You can absolutely skip seasons eight and nine. When I do rewatches, I skip them except for the series finale. Remember, as a little kid, being at the grocery store or someplace, running up to your mom, and either hugging her leg or reaching up for her hand — only to realize it was someone else? Even when that lady was friendly and understanding about it, that was still the worst. That's how I feel watching Annabeth Gish and Robert Patrick on The X-Files. I'm sure you do a lovely job of being someone else's mom. But accidentally hugging you legit traumatized me.

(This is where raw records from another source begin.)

/-- A coherence message in flight (R201 to R205). -/
inductive NetMsg where
  | request (line : BitVec 32) (ask : Asked)
  | recall (tile : Fin 416) (line : BitVec 32) (invalidate : Bool) (hdr : Hdr)
  | answer (tile : Fin 416) (line : BitVec 32) (data : BitVec 2048) (mask : BitVec 256) (hdr : Hdr)
  | fill (tile : Fin 416) (line : BitVec 32) (data : BitVec 2048) (valid : BitVec 256) (owned : Bool) (hdr : Hdr)
  | grant (tile : Fin 416) (line : BitVec 32) (hdr : Hdr)
  | ncData (src : Sender) (line : BitVec 32) (data : BitVec 2048) (hdr : Hdr)
  | ack (src : Sender) (line : BitVec 32) (hdr : Hdr)
deriving DecidableEq, Repr

/-- Per-slice state beside the lines (R215, R216). -/
structure Slice where
  flag : Bool
  rate : Nat
  cool : Nat
  lookups : Nat
  misses : Nat
  peak : Nat
  counters : Counters
deriving DecidableEq, Repr

/-- An AUTO record (R192). -/
structure AutoRecord where
  long : Bool
  runLow : Nat
  runHigh : Nat
deriving DecidableEq, Repr

/-- A device atomic issued and not answered (R143): the tag of its reply, the group, the destination register, the words
of each old value and the lanes. -/
structure DeviceAtomic where
  tag : Nat
  tile : Nat
  slot : Nat
  group : Word
  rd : Nat
  words : Nat
  lanes : List Nat
  /-- Later accesses of the lanes wait for its completion (R142). -/
  acquire : Bool
deriving DecidableEq, Repr

/-- The reply to a reduction on its way back (R143, R299): its tag and header, the exceptions, and each lane's old value. -/
structure RedReply where
  tag : Nat
  hdr : Hdr
  exc : BitVec 4
  olds : List (Nat × BitVec 128)
deriving DecidableEq, Repr

structure Sole where
  lines : SMap SoleLine
  /-- AUTO records by 524,288 × stack + page. -/
  autoPages : SMap AutoRecord
  /-- Lines whose fill waits at the slice (R199), those whose wait FILL_WAITS has counted, and those whose long fill
  LONG_DEMOTED has counted. -/
  waiting : List Nat
  stuck : List Nat
  demoted : List Nat
  slices : SMap Slice
  stamp : Nat
  net : List NetMsg
  refusals : Word
  toLong : SMap Nat
  toShort : SMap Nat
  /-- Old values of reductions on their way back to the atomic units (R143). -/
  replies : List RedReply
  nextTag : Nat
  atomics : List DeviceAtomic
deriving DecidableEq, Repr

/-- A loaded XTS key slot of an HBM stack (R255): the job and the key. -/
structure KeySlot where
  job : Word
  key : BitVec 512
deriving DecidableEq, Repr

/-- An entry of a correctable-error table (R263). -/
structure EccEntry where
  location : Dword
  count : Nat
  last : Dword
  recorded : Bool
deriving DecidableEq, Repr

structure Hbm where
  /-- Contents of the HBM stacks as the job that holds the key reads them; stack h at h × 2^36 (R251, R256). -/
  mem : Memory
  keys : SMap KeySlot
  /-- Unfilled portions of the launch fill: device pages, by HBM stack (R257). -/
  unfilled : SMap (List Nat)
  /-- The address tables, by 3 × stack + type (R263). -/
  tables : SMap (List EccEntry)
  late : BitVec 24
  /-- Scrub reads made in the current lap (R266): of channel c of HBM stack h under 32 h + c, of sole s under 512 + s. -/
  scrubAt : SMap Nat
  /-- Lines in BR whose sectors the sole scrubber has passed over (R266). -/
  passed : List Nat
  /-- Flipped bits of stored units, by LOCATION (R260), and of sole words, by 2^30 × stack + LOCATION (R261). -/
  flips : SMap (BitVec 576)
  soleFlips : SMap (BitVec 72)
  /-- What the units of an HBM stack outside every filled footprint hold: zeros (none), or what the key slot's destruction
  at this draw left (R258, R259). -/
  residue : SMap Nat
  /-- HBM stacks in self refresh (R249). -/
  selfRefresh : BitVec 16
  counters : SMap Counters
  /-- Banks under refresh, by 2^13 × HBM stack + 2^8 × channel + 2^7 × pseudo-channel + bank (R249, R310). -/
  refreshing : List Nat
deriving DecidableEq, Repr

/-- An arbitration point's memory (R304, R305). -/
structure ArbPoint where
  /-- The last grants of tiers A and B, newest first: true for tier A; at most 3 are kept. -/
  recent : List Bool
  /-- Grants since the last grant to tier C. -/
  sinceC : Nat
  /-- The master served last in tier C. -/
  lastMaster : Nat
deriving DecidableEq, Repr

/-- A beat in a replay buffer, as it was sent (R224, R226): its data, header and check, and what the wires for the opposite
direction's credits, acknowledgements and NAKs carry with it. -/
structure Beat where
  num : Nat
  data : BitVec 4096
  header : BitVec 8
  crc : BitVec 16
  back : Byte
deriving DecidableEq, Repr

/-- One direction of a welt channel. -/
structure WeltDir where
  /-- The number of the next new beat. -/
  sent : Nat
  /-- The next beat the receiver passes on, and how often that beat has failed in succession (R225, R226). -/
  expect : Nat
  fails : Nat
  /-- A NAK naming a beat is on its way to the sender. -/
  nak : Option Nat
  replay : List Beat
  /-- Beats being sent again. -/
  resend : List Beat
  /-- Mismatches of the current window (R227). -/
  window : Nat
  minHoriz : Byte
  minVert : Byte
  /-- What the choice among the waiting packets of the even and of the odd slice remembers, and whether the odd slice was
  served last (R243). -/
  even : ArbPoint
  odd : ArbPoint
  oddLast : Bool
deriving DecidableEq, Repr

structure WeltChan where
  up : WeltDir
  down : WeltDir
  repairing : Bool
  sparesLow : Bool
  testDue : Bool
  /-- The channel has retired and carries nothing (R242), and the job (0 for none) at a retirement that is
  still to be committed. -/
  stopped : Bool
  retiring : Option Nat
  /-- The fabric cycle at which the repair in progress began. -/
  pausedAt : Nat
  /-- The strobes are locked, and the draw at which the deskew settings in force were found (R234, R245). -/
  locked : Bool
  deskew : Option Nat
  counters : Counters
deriving DecidableEq, Repr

As for catching up on mythology episodes, I do think there are three you should commit to: "Anasazi," "The Blessing Way," and "Paper Clip," from the end of season two and the start of season three. Those are three fabulous episodes no matter what, but they're also the most essential in terms of figuring out the show's mythology. (Which gets convoluted!) If you like those, you might like "Nisei" and "731," also from season three. "Two Fathers" and "One Son" in season six are also good, but only if you've decided to commit yourself to the mythology harder than you already have.
My wish for the X-Files revival was that it would be six thrilling monster-of-the-week episodes. Based on the presence of cigarettes in the promo, it appears there will be at least some mythology. Presumably, you'll be less confused if you do some brushing up, but the secret reason The X-Files works as well as it does is that it's in a constant state of gently explaining itself. Scully never buys Mulder's theories, so he has to list his evidence piece by piece. Skinner would never be onboard for this — which is why Scully has to remind him of all the times Mulder's hunches worked out. (Sorta rarely? But once in a while.) Cigarette-Smoking Man's motives are often vague, so Mulder or Krycek often have to ask, "Why now?" and then CSM explains the mechanics of his plan. Other shows do this, but few, if any, do it better or more seamlessly.

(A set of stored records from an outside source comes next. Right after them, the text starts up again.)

/-- An in-service retrain starts (R361, R400): only in READY, on a port in service. -/
def State.startRetrain (s : State) (p : Nat) (keys : Bool) : State :=
  let x := s.port p
  if !(s.dev.mode matches .ready) || !x.up then s
  else if x.retraining then s.setPort p { x with needKeys := x.needKeys || keys }
  else
    let s1 := s.setPort p { x with retraining := true, needKeys := keys, fails := 0, nakFrom := none }
    ((s1.clearAttempts p).resetPortUnits p).cntPort p 0x230 1

/-- DOWN_PORT_ATTEMPT (R361): a DOWN port's periodic attempt in READY; one that fails leaves it DOWN. -/
def execDownPortAttempt (port : Fin 18) (far : FarEnd) (s : State) : Out :=
  let p := port.val
  if (s.dev.mode matches .ready) && s.portLicensed p && (s.plan.get .port p).state == 4 && !(s.port p).up then
    match (s.cntPort p 0x230 1).attempt p far false with
    | .waits => .next s
    | .failed s1 => .next (s1.updPort p FabPort.stop)
    | .trained s1 => .next (s1.portTrained p)
  else .next s

/-- PORT_SIGNAL_LOSS (R384): the port of a neighbour that stops signalling goes down. -/
def execPortSignalLoss (port : Fin 18) (s : State) : Out :=
  if (s.port port.val).up then .next (s.portDown port.val) else .next s

/-! ## Key renewal (R370) -/

/-- KEY flits of a renewal wait on channel 4 (R364, R370). -/
def State.queueKeys (p : Nat) (bs : List Byte) (s : State) : State := s.updPort p fun x => { x with queue := x.queue ++ keyFlits bs }

/-- The outcome of a renewal: the sender changes phase at once, the received direction at the first flit of the phase. -/
def State.renew (s : State) (p : Nat) (authOk : Bool) : State :=
  let x := s.port p
  match s.exchange p x.neighbourSerial authOk (State.queueKeys p) with
  | .waits => s
  | .failed s1 => s1.updPort p fun y => { y with renewalFailed := true }
  | .keyed s1 tx rx e =>
    (s1.updPort p fun y => { y with
      txKey := tx, epoch := e, txPhase := !y.txPhase, txCount := 0, rxNext := some (rx, e), renewalFailed := false }).cntPort p 0x238 1

/-- A port that can exchange keys now. -/
def State.keysReady (s : State) (p : Nat) : Bool := (s.dev.mode matches .ready) && (s.port p).up && !(s.port p).retraining

/-- LINK_KEY_RENEWAL (R370): after 2^40 new DATA flits in either direction. -/
def execLinkKeyRenewal (port : Fin 18) (authOk : Bool) (s : State) : Out :=
  let x := s.port port.val
  if s.keysReady port.val && (decide (2 ^ 40 ≤ x.txCount) || decide (2 ^ 40 ≤ x.rxCount)) && x.rxNext.isNone then
    .next (s.renew port.val authOk)
  else .next s

/-- RENEWAL_RETRY (R370): one second after a renewal that failed. -/
def execRenewalRetry (port : Fin 18) (authOk : Bool) (s : State) : Out :=
  if s.keysReady port.val && (s.port port.val).renewalFailed then .next (s.renew port.val authOk) else .next s

/-- A write of FAB_P_CTL (R388): logged; it reads 0. -/
def State.portCtl (s : State) (v : Word) (f : State → Nat → State) : State :=
  s.barWrite 0x6114 v (fun _ => 0) fun t => if t.fabSel < 18 then f t t.fabSel else t

/-- REKEY (R370, R388): the selected port renews its keys; with RETRAIN set as well it starts to retrain too. -/
def execRekey (v : BitVec 32) (authOk : Bool) (s : State) : Out :=
  if !v.getLsbD 0 then .next s
  else .next (s.portCtl v fun t p =>
    let t1 := if t.keysReady p then t.renew p authOk else t
    if v.getLsbD 1 then t1.startRetrain p false else t1)

/-- RETRAIN (R361, R388): the selected port retrains in service; with REKEY set as well it exchanges new keys. -/
def execRetrain (v : BitVec 32) (far : FarEnd) (s : State) : Out :=
  if !v.getLsbD 1 then .next s
  else .next (s.portCtl v fun t p =>
    let t1 := t.startRetrain p (v.getLsbD 0)
    if (t1.port p).retraining then t1.afterAttempt p far (t1.attempt p far (!(t1.port p).needKeys)) else t1)

/-! ## The awl (R386, R387) -/

def State.awlCtl (s : State) (p : Nat) : Nat := s.reg (fabKey p 0x120) 0
def State.awlMatch (s : State) (p : Nat) : Nat := s.reg (fabKey p 0x124) 0
def State.awlBit (s : State) (p : Nat) : Nat := s.reg (fabKey p 0x128) 0 % 2048
def awlAction (v : Nat) : Nat := v % 4
def awlCount (v : Nat) : Nat := v / 65536

/-- The AWL entry: port, ACTION, COUNT, 1 for an arming, actions taken (R503). -/
def awlPayload (p v : Nat) (arm : Bool) (taken : Nat) : List Byte :=
  natToBytes 1 p ++ natToBytes 1 (awlAction v) ++ natToBytes 2 (awlCount v) ++ [if arm then 1 else 0] ++ natToBytes 4 taken

/-- An armed awl is disarmed, which is logged (R386). -/
def State.awlDisarm (s : State) (p origin oid : Nat) : State :=
  let a := (s.port p).awl
  if !a.armed then s
  else (s.audit origin oid 0x0E 0 (awlPayload p (s.awlCtl p) false a.taken)).updPort p
    fun x => { x with awl := { x.awl with armed := false, remaining := 0 } }

/-- What a write of FAB_AWL_CTL does to the selected port's awl (R386). -/
def State.awlWrite (s : State) (v : Word) : State :=
  let p := s.fabSel
  if 18 ≤ p then s
  else
    let n := v.toNat % 64 + v.toNat / 65536 * 65536
    if awlAction n = 0 then (s.awlDisarm p 0 0xFFFF).setReg (fabKey p 0x120) 0 (BitVec.ofNat 32 n)
    else
      let s1 := s.setReg (fabKey p 0x120) 0 (BitVec.ofNat 32 n)
      if awlCount n = 0 then s1
      else if (s.dev.mode matches .ready) && s.flag 3 && (s.port p).up then
        let m := s.awlMatch p
        let every := max 1 (m % 65536)
        let s2 := s1.updPort p fun x => { x with
          awl := ⟨true, awlCount n, 0, m / 65536, every, every, x.awl.refused, x.awl.held⟩ }
        s2.audit 0 0xFFFF 0x0E 0 (awlPayload p n true 0)
      else s1.updPort p fun x => { x with awl := { x.awl with refused := true } }

/-- A logged write of FAB_AWL_CTL with a given ACTION. -/
def State.awlCommand (s : State) (action : Nat) (v : Word) : State :=
  if v.toNat % 4 = action then
    s.barWrite 0x6120 v (fun t => if t.fabSel < 18 then t.awlCtl t.fabSel else 0) (fun t => t.awlWrite v)
  else s

/-- AWL_DISARM (R386). -/
def execAwlDisarm (v : BitVec 32) (s : State) : Out := .next (s.awlCommand 0 v)
/-- AWL_ARM_DROP (R387). -/
def execAwlArmDrop (v : BitVec 32) (s : State) : Out := .next (s.awlCommand 1 v)
/-- AWL_ARM_CORRUPT (R387). -/
def execAwlArmCorrupt (v : BitVec 32) (s : State) : Out := .next (s.awlCommand 2 v)
/-- AWL_ARM_REORDER (R387). -/
def execAwlArmReorder (v : BitVec 32) (s : State) : Out := .next (s.awlCommand 3 v)

/-- Every awl is disarmed by a reset (R386). -/
def State.disarmAwls (s : State) : State := (upTo 18).foldl (fun t p => t.awlDisarm p 3 0) s

/-- Whether an armed awl acts on a new DATA flit of a channel, and the awl after it has considered the flit (R387). -/
def Awl.consider (a : Awl) (ctl vc : Nat) : Bool × Awl :=
  if !a.armed || !(decide (vc < 4) && (ctl / 4 % 2 == 1 || ctl / 8 % 8 == vc)) then (false, a)
  else if 0 < a.skipLeft then (false, { a with skipLeft := a.skipLeft - 1 })
  else if 1 < a.everyLeft then (false, { a with everyLeft := a.everyLeft - 1 })
  else (true, { a with everyLeft := a.every, taken := a.taken + 1, remaining := a.remaining - 1 })

/-- A CRC failure, or an awl action, is charged to the window (R366, R387). -/
def State.chargeWindow (s : State) (p : Nat) : State :=
  let x := s.port p
  if x.retraining then s
  else
    let s1 := s.setPort p { x with window := x.window + 1 }
    if s.errLevel < x.window + 1 then s1.startRetrain p false else s1

/-- AWL_REORDER_RELEASE (R387): the held flit is sent alone. -/
def execAwlReorderRelease (port : Fin 18) (s : State) : Out :=
  let x := s.port port.val
  match x.awl.held with
  | none => .next s
  | some b =>
    .next ((s.setPort port.val { x with line := some b, awl := { x.awl with held := none } }).cntPort port.val 0x200 1)

/-! ## Sending flits (R363 to R365, R368) -/

/-- A flit that carries no message: CTRL where it returns credit or a NAK, else IDLE. -/
def State.sendIdle (s : State) (p : Nat) : State :=
  let x := s.port p
  let ftype := if x.owed.isEmpty && !x.nakOwed then 0 else 2
  let (h, y) := x.head ftype 0 0 0
  (s.setPort p { y with line := some (flitBytes h (List.replicate 224 0) (List.replicate 16 0)) }).cntPort p 0x200 1

/-- Takes the first flit of a channel out of the queue. -/
def takeFlit (vc : Nat) : List Flit → Option (Flit × List Flit)
  | [] => none
  | f :: fs =>
    if f.vc = vc then some (f, fs)
    else
      match takeFlit vc fs with
      | none => none
      | some (g, gs) => some (g, f :: gs)

/-- The flits of a message that a SOM flit begins, as they stand in the queue. -/
def wholeMessage : List Flit → List Byte
  | [] => []
  | f :: fs =>
    let b := natToBytes f.length f.payload.toNat
    if f.eom then b else b ++ wholeMessage fs

/-- The egress unit computes the check value of a message that originates here (R398). -/
def State.egress (s : State) (p : Nat) (m : Message) : State :=
  let bs := checkBytes (msgSrc m) (msgDst m) (msgSeq m) m.header.toNat m.data
  let u := ((s.cvu (2 * p)).forPort).feed bs
  s.setCvu (2 * p) { u with done := true }

/-- The label of a message by its first flit: its source as master, and CLASS, DEMOTED and URGENCY (R364). -/
def Flit.label (f : Flit) : Hdr :=
  let n := f.payload.toNat
  let q := n / 2 ^ 40 % 256
  ⟨n % 2 ^ 16, BitVec.ofNat 3 q, q / 8 % 2 == 1, BitVec.ofNat 2 (q / 16), 0⟩

/-- The messages of channels 0 to 3 that wait to begin and have credit, with the flits that wait besides. -/
def FabPort.waiting (x : FabPort) : List (Packet (Flit × List Flit)) :=
  (upTo 4).filterMap fun k =>
    if smGet 0 x.credits k = 0 then none
    else (takeFlit k x.queue).map fun e =>
      ⟨e, e.1.label, x.queue.length - x.queue.findIdx (fun f => f.vc == k)⟩

/-- The flit that goes next (R364, R365): of channel 4; of the message under way; or the first of a message that R304 and R305
choose. None without credit, with a full replay buffer, or while a replay is owed. -/
def FabPort.pick (x : FabPort) : Option (Flit × List Flit × ArbPoint) :=
  let has := fun k => decide (0 < smGet 0 x.credits k)
  if 1024 ≤ x.replay.length || x.nakFrom.isSome then none
  else
    match if has 4 then takeFlit 4 x.queue else none with
    | some (f, rest) => some (f, rest, x.arb)
    | none =>
      match (upTo 4).findSome? fun k => (takeFlit k x.queue).filter fun e => !e.1.som with
      | some (f, rest) => if has f.vc then some (f, rest, x.arb) else none
      | none => (x.arb.choose x.waiting).map fun p => (p.msg.1, p.msg.2, x.arb.served p x.waiting)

I love HBO's comedy series Getting On. I'm surprised it hasn't gotten more mainstream attention, it seems to be flying under the radar. I'm thrilled it's getting a third and final season — but I'm looking for a companion piece. I like the 30-minute format, it's not a huge commitment, but I also feel like the episodes have real emotional depth and laugh-out-loud moments. Also the short seasons make it easy to watch on weeknights. What can you recommend? —A
Niecy Nash earned an Emmy nomination for her work on Getting On, so it's not quite as under-the-radar as other shows, but I get your gist. If you like Getting On, you'll probably like the British original of the same name. And if you like female-driven, somewhat-sad HBO comedies, and it appears you do, I can't say enough good things about Enlightened. It's been so long since I mentioned it here! But I didn't forget. Enlightened is only 18 episodes, so it's low-commitment. I discourage you from marathoning it, though; don't watch more than two at a time. The Comeback fits that bill, too, though it is sadder and harsher than Enlightened.
Less sad, but no less emotional: Try Men of a Certain Age. At only 44 minutes per episode, it's not that much more of a commitment, and there are only 22 installments (sniff), so it's still very manageable. Amazon's ten-episode Transparent has that same real-people-with-real-shortcomings vibe, though it's a bit dreamier and far less cynical.